In a Thursday filing, Del Monte says DMFI historically incurs a loss in the first quarter, which is seasonally its weakest quarter and accounts for only 19%-21% of full-year sales.

The losses were partially offset by the group’s operating profit, which more than doubled to US$6.8 million due to the rise of operating margin by 0.9 percentage points.

Del Monte also reported strong performances in the Philippines under the Del Monte brand, with sales up 14% in peso terms; as well as sales of the S&W branded business in Asia and the Middle East, which rose 12% in the first quarter mainly due to strong sales of canned fruit in North Asia on the back of improved distribution.

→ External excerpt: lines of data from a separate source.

/-! ### modRod -/

@[simp] theorem State.modRod_asBuilt (s : State) (r : Nat) (f : RodSt → RodSt) : (s.modRod r f).asBuilt = s.asBuilt := rfl
@[simp] theorem State.modRod_store (s : State) (r : Nat) (f : RodSt → RodSt) : (s.modRod r f).store = s.store := rfl
@[simp] theorem State.modRod_staged (s : State) (r : Nat) (f : RodSt → RodSt) : (s.modRod r f).staged = s.staged := rfl
@[simp] theorem State.modRod_pending (s : State) (r : Nat) (f : RodSt → RodSt) : (s.modRod r f).pending = s.pending := rfl
@[simp] theorem State.modRod_out (s : State) (r : Nat) (f : RodSt → RodSt) : (s.modRod r f).out = s.out := rfl
@[simp] theorem State.modRod_netSeq (s : State) (r : Nat) (f : RodSt → RodSt) : (s.modRod r f).netSeq = s.netSeq := rfl
@[simp] theorem State.modRod_free (s : State) (r : Nat) (f : RodSt → RodSt) : (s.modRod r f).free = s.free := rfl
@[simp] theorem State.modRod_time (s : State) (r : Nat) (f : RodSt → RodSt) : (s.modRod r f).time = s.time := rfl
@[simp] theorem State.modRod_exLog (s : State) (r : Nat) (f : RodSt → RodSt) : (s.modRod r f).exLog = s.exLog := rfl
@[simp] theorem State.modRod_exSlot (s : State) (r : Nat) (f : RodSt → RodSt) : (s.modRod r f).exSlot = s.exSlot := rfl
@[simp] theorem State.modRod_exNo (s : State) (r : Nat) (f : RodSt → RodSt) : (s.modRod r f).exNo = s.exNo := rfl
@[simp] theorem State.modRod_idp (s : State) (r : Nat) (f : RodSt → RodSt) : (s.modRod r f).idp = s.idp := rfl
@[simp] theorem State.modRod_safety (s : State) (r : Nat) (f : RodSt → RodSt) : (s.modRod r f).safety = s.safety := rfl
@[simp] theorem State.modRod_chain (s : State) (r : Nat) (f : RodSt → RodSt) : (s.modRod r f).chain = s.chain := rfl
@[simp] theorem State.modRod_sweep (s : State) (r : Nat) (f : RodSt → RodSt) : (s.modRod r f).sweep = s.sweep := rfl
@[simp] theorem State.modRod_est (s : State) (r : Nat) (f : RodSt → RodSt) : (s.modRod r f).est = { s.est with abacus := { s.est.abacus with rods := s.est.abacus.rods.set r (f (nth s.est.abacus.rods r {})) } } := rfl
@[simp] theorem State.modRod_custody (s : State) (r : Nat) (f : RodSt → RodSt) : (s.modRod r f).custody = s.custody := rfl
@[simp] theorem State.modRod_temp (s : State) (r : Nat) (f : RodSt → RodSt) : (s.modRod r f).temp = s.temp := rfl
@[simp] theorem State.modRod_can (s : State) (r : Nat) (f : RodSt → RodSt) : (s.modRod r f).can = s.can := rfl
@[simp] theorem State.modRod_field (s : State) (r : Nat) (f : RodSt → RodSt) : (s.modRod r f).field = s.field := rfl
@[simp] theorem State.modRod_loops (s : State) (r : Nat) (f : RodSt → RodSt) : (s.modRod r f).loops = s.loops := rfl
@[simp] theorem State.modRod_prot (s : State) (r : Nat) (f : RodSt → RodSt) : (s.modRod r f).prot = s.prot := rfl
@[simp] theorem State.modRod_disp (s : State) (r : Nat) (f : RodSt → RodSt) : (s.modRod r f).disp = s.disp := rfl
@[simp] theorem State.modRod_prog (s : State) (r : Nat) (f : RodSt → RodSt) : (s.modRod r f).prog = s.prog := rfl
@[simp] theorem State.modRod_duo (s : State) (r : Nat) (f : RodSt → RodSt) : (s.modRod r f).duo = s.duo := rfl
@[simp] theorem State.modRod_upd (s : State) (r : Nat) (f : RodSt → RodSt) : (s.modRod r f).upd = s.upd := rfl
@[simp] theorem State.modRod_pow (s : State) (r : Nat) (f : RodSt → RodSt) : (s.modRod r f).pow = s.pow := rfl
@[simp] theorem State.modRod_recorder (s : State) (r : Nat) (f : RodSt → RodSt) : (s.modRod r f).recorder = s.recorder := rfl
@[simp] theorem State.modRod_v (s : State) (r : Nat) (f : RodSt → RodSt) (key : Nat) : (s.modRod r f).v key = s.v key := rfl
@[simp] theorem State.modRod_n (s : State) (r : Nat) (f : RodSt → RodSt) (key : Nat) : (s.modRod r f).n key = s.n key := rfl
@[simp] theorem State.modRod_i (s : State) (r : Nat) (f : RodSt → RodSt) (key : Nat) : (s.modRod r f).i key = s.i key := rfl
@[simp] theorem State.modRod_q (s : State) (r : Nat) (f : RodSt → RodSt) (key : Nat) : (s.modRod r f).q key = s.q key := rfl
@[simp] theorem State.modRod_b (s : State) (r : Nat) (f : RodSt → RodSt) (key : Nat) : (s.modRod r f).b key = s.b key := rfl
@[simp] theorem State.modRod_bytes (s : State) (r : Nat) (f : RodSt → RodSt) (key : Nat) : (s.modRod r f).bytes key = s.bytes key := rfl
@[simp] theorem State.modRod_running (s : State) (r : Nat) (f : RodSt → RodSt) (key : Nat) : (s.modRod r f).running key = s.running key := rfl
@[simp] theorem State.modRod_standby (s : State) (r : Nat) (f : RodSt → RodSt) : (s.modRod r f).standby = s.standby := rfl

/-! ### modCustody -/

@[simp] theorem State.modCustody_asBuilt (s : State) (f : CustodySt → CustodySt) : (s.modCustody f).asBuilt = s.asBuilt := rfl
@[simp] theorem State.modCustody_store (s : State) (f : CustodySt → CustodySt) : (s.modCustody f).store = s.store := rfl
@[simp] theorem State.modCustody_staged (s : State) (f : CustodySt → CustodySt) : (s.modCustody f).staged = s.staged := rfl
@[simp] theorem State.modCustody_pending (s : State) (f : CustodySt → CustodySt) : (s.modCustody f).pending = s.pending := rfl
@[simp] theorem State.modCustody_out (s : State) (f : CustodySt → CustodySt) : (s.modCustody f).out = s.out := rfl
@[simp] theorem State.modCustody_netSeq (s : State) (f : CustodySt → CustodySt) : (s.modCustody f).netSeq = s.netSeq := rfl
@[simp] theorem State.modCustody_free (s : State) (f : CustodySt → CustodySt) : (s.modCustody f).free = s.free := rfl
@[simp] theorem State.modCustody_time (s : State) (f : CustodySt → CustodySt) : (s.modCustody f).time = s.time := rfl
@[simp] theorem State.modCustody_exLog (s : State) (f : CustodySt → CustodySt) : (s.modCustody f).exLog = s.exLog := rfl
@[simp] theorem State.modCustody_exSlot (s : State) (f : CustodySt → CustodySt) : (s.modCustody f).exSlot = s.exSlot := rfl
@[simp] theorem State.modCustody_exNo (s : State) (f : CustodySt → CustodySt) : (s.modCustody f).exNo = s.exNo := rfl
@[simp] theorem State.modCustody_idp (s : State) (f : CustodySt → CustodySt) : (s.modCustody f).idp = s.idp := rfl
@[simp] theorem State.modCustody_safety (s : State) (f : CustodySt → CustodySt) : (s.modCustody f).safety = s.safety := rfl
@[simp] theorem State.modCustody_chain (s : State) (f : CustodySt → CustodySt) : (s.modCustody f).chain = s.chain := rfl
@[simp] theorem State.modCustody_sweep (s : State) (f : CustodySt → CustodySt) : (s.modCustody f).sweep = s.sweep := rfl
@[simp] theorem State.modCustody_est (s : State) (f : CustodySt → CustodySt) : (s.modCustody f).est = s.est := rfl
@[simp] theorem State.modCustody_custody (s : State) (f : CustodySt → CustodySt) : (s.modCustody f).custody = f s.custody := rfl
@[simp] theorem State.modCustody_temp (s : State) (f : CustodySt → CustodySt) : (s.modCustody f).temp = s.temp := rfl
@[simp] theorem State.modCustody_can (s : State) (f : CustodySt → CustodySt) : (s.modCustody f).can = s.can := rfl
@[simp] theorem State.modCustody_field (s : State) (f : CustodySt → CustodySt) : (s.modCustody f).field = s.field := rfl
@[simp] theorem State.modCustody_loops (s : State) (f : CustodySt → CustodySt) : (s.modCustody f).loops = s.loops := rfl
@[simp] theorem State.modCustody_prot (s : State) (f : CustodySt → CustodySt) : (s.modCustody f).prot = s.prot := rfl
@[simp] theorem State.modCustody_disp (s : State) (f : CustodySt → CustodySt) : (s.modCustody f).disp = s.disp := rfl
@[simp] theorem State.modCustody_prog (s : State) (f : CustodySt → CustodySt) : (s.modCustody f).prog = s.prog := rfl
@[simp] theorem State.modCustody_duo (s : State) (f : CustodySt → CustodySt) : (s.modCustody f).duo = s.duo := rfl
@[simp] theorem State.modCustody_upd (s : State) (f : CustodySt → CustodySt) : (s.modCustody f).upd = s.upd := rfl
@[simp] theorem State.modCustody_pow (s : State) (f : CustodySt → CustodySt) : (s.modCustody f).pow = s.pow := rfl
@[simp] theorem State.modCustody_recorder (s : State) (f : CustodySt → CustodySt) : (s.modCustody f).recorder = s.recorder := rfl
@[simp] theorem State.modCustody_v (s : State) (f : CustodySt → CustodySt) (key : Nat) : (s.modCustody f).v key = s.v key := rfl
@[simp] theorem State.modCustody_n (s : State) (f : CustodySt → CustodySt) (key : Nat) : (s.modCustody f).n key = s.n key := rfl
@[simp] theorem State.modCustody_i (s : State) (f : CustodySt → CustodySt) (key : Nat) : (s.modCustody f).i key = s.i key := rfl
@[simp] theorem State.modCustody_q (s : State) (f : CustodySt → CustodySt) (key : Nat) : (s.modCustody f).q key = s.q key := rfl
@[simp] theorem State.modCustody_b (s : State) (f : CustodySt → CustodySt) (key : Nat) : (s.modCustody f).b key = s.b key := rfl
@[simp] theorem State.modCustody_bytes (s : State) (f : CustodySt → CustodySt) (key : Nat) : (s.modCustody f).bytes key = s.bytes key := rfl
@[simp] theorem State.modCustody_running (s : State) (f : CustodySt → CustodySt) (key : Nat) : (s.modCustody f).running key = s.running key := rfl
@[simp] theorem State.modCustody_standby (s : State) (f : CustodySt → CustodySt) : (s.modCustody f).standby = s.standby := rfl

EBITDA was 20% higher than the prior year at US$23.7 million, which would have stood at US$28.6 million, if it was not dragged down by US$4.9 million of one-off expenses before tax, which included closure of the group’s North Carolina plant. The higher EBITDA was due to lower operating expenses, which resulted from initial savings from a restructuring that started in FY2016.

“With the first quarter being seasonally the weakest quarter in the US, we expect improved profitability in the coming quarters,” says Joselito D Campos, Jr, managing director and group CEO of Del Monte.

“We continue to align operations with our strategic direction to strengthen the group’s core business, gain market share, increase margins and expand into adjacent categories as part of a long-range plan to grow our sales and profits in the years ahead.”

Del Monte says it will continue to be profitable for FY17.

As at 9:25 a.m., shares of Del Monte Pacific are trading 1.35% lower at 36.5 Singaporean cents.